DODSWORTH

DODSWORTH

DODSWORTH

Une comédie dramatique de William Wyler

101  mn

Avec Walter Huston, Ruth Chatterton, Paul Lukas, Mary Astor, David Niven, Gregory Gaye, Maria Ouspenskaya, Spring Byington, John Payne
Scénario de Sidney Howard
D'après Sinclair Lewis
Musique de Alfred Newman
Photo de Rudolph Mate
Produit par Samuel Goldwyn

RESUME
Un homme d'affaire vend son entreprise et emmène sa femme en voyage à travers l'Europe. A Paris, suite à une relation qu'elle a avec un homme, elle demande à son mari, compréhensif, de rentrer en Amérique afin qu'elle profite de la vie…

COMMENTAIRE
Deuxième film réalisé par William Wyler pour le compte de Samuel Goldwyn après « Ils étaient trois », « Dodsworth » met à nouveau en scène un personnage généreux maltraité par un entourage cynique. Alors que dans « Ils étaient trois » on découvrait comment une institutrice dévouée était jetée en pâture à la vindicte populaire par une petite fille manipulatrice, ici c’est un homme amoureux de sa femme qui doit subir les frasques de celle-ci. Dans les deux cas, assez audacieusement, ce sont des relations amoureuses sulfureuses (un triangle amoureux ou une épouse qui collectionne les amants) qui sont à l’origine du drame. Voulant goûter à la vie après avoir dirigé pendant vingt ans une importante usine automobile, un homme aisé entreprend de voyager avec sa femme.

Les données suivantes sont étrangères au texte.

-- ==== Sys2Proof/Machine/System.lean ====
section
/-! DEFINITION. TRET, TFENCE, ECALL and WFI (R333 to R337). -/

namespace Sys2Proof.Machine

/-- TRET (R334). -/
def execTret (s : State) : Out := run (do
  requirePriv .supervisor
  tret) s

/-- The check of TFENCE, which EXIT makes too (R335, R212). -/
def arithmeticCheck : M Unit := do
  let h ← hart
  if h.flags &&& h.flagEn ≠ 0 then trap 0 0x0F ((h.flags &&& h.flagEn).setWidth 64)

/-- TFENCE (R335). -/
def execTfence (s : State) : Out := run (do
  arithmeticCheck
  retire) s

/-- ECALL (R336). -/
def execEcall (s : State) : Out := run (do
  if (← hart).priv = .firmware then illegal else trap 0 0x10 0) s

/-- WFI (R337): the boundary after it is a quiet stop (R338). -/
def execWfi (s : State) : Out := run (do
  requirePriv .supervisor
  let s ← get
  if s.wakePending s.hart then onHart fun h => { h.retire with quiet := true }
  else waitFor .interrupt) s

end Sys2Proof.Machine
end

Mais celle-ci, plus du premier âge, effrayée par la vieillesse qui la gagne peu à peu, comme pour se rassurer, en profite pour s’abandonner dans des aventures avec des hommes plus jeunes qu’elle. Etonnant dans un cinéma hollywoodien qui évite autant que possible de rapprocher l’institution du mariage à des mœurs « débridés », son mari, par amour, accepte la situation… Interprété par un Walter Huston imposant, ce mari n’en demeure pas moins un cocu magnifique pour lequel on ressent de l’empathie. Sa dignité, son abnégation, alliées à l’amour qu’il continue d’entretenir pour sa femme sont déclinés avec une acuité attribuable à Wyler. Sophistiqué comme toujours, la mise en scène parvient à marier ce jeu juste des acteurs tout en effectuant un important travail sur la composition de l’image, le plus remarquable étant l’exploitation de la profondeur de champ. Regorgeant de plans, où objets comme personnages sont placés à différentes distances de la caméra, le film devient une symphonie de ce type d’exploitation du cadre. (Véritable marque de fabrique chez Wyler, il y a tout lieu de croire qu’il en est le véritable instigateur puisque Gregg Toland, son habituel chef opérateur auquel on aurait pu en attribuer le mérite, n’est pas présent sur ce projet).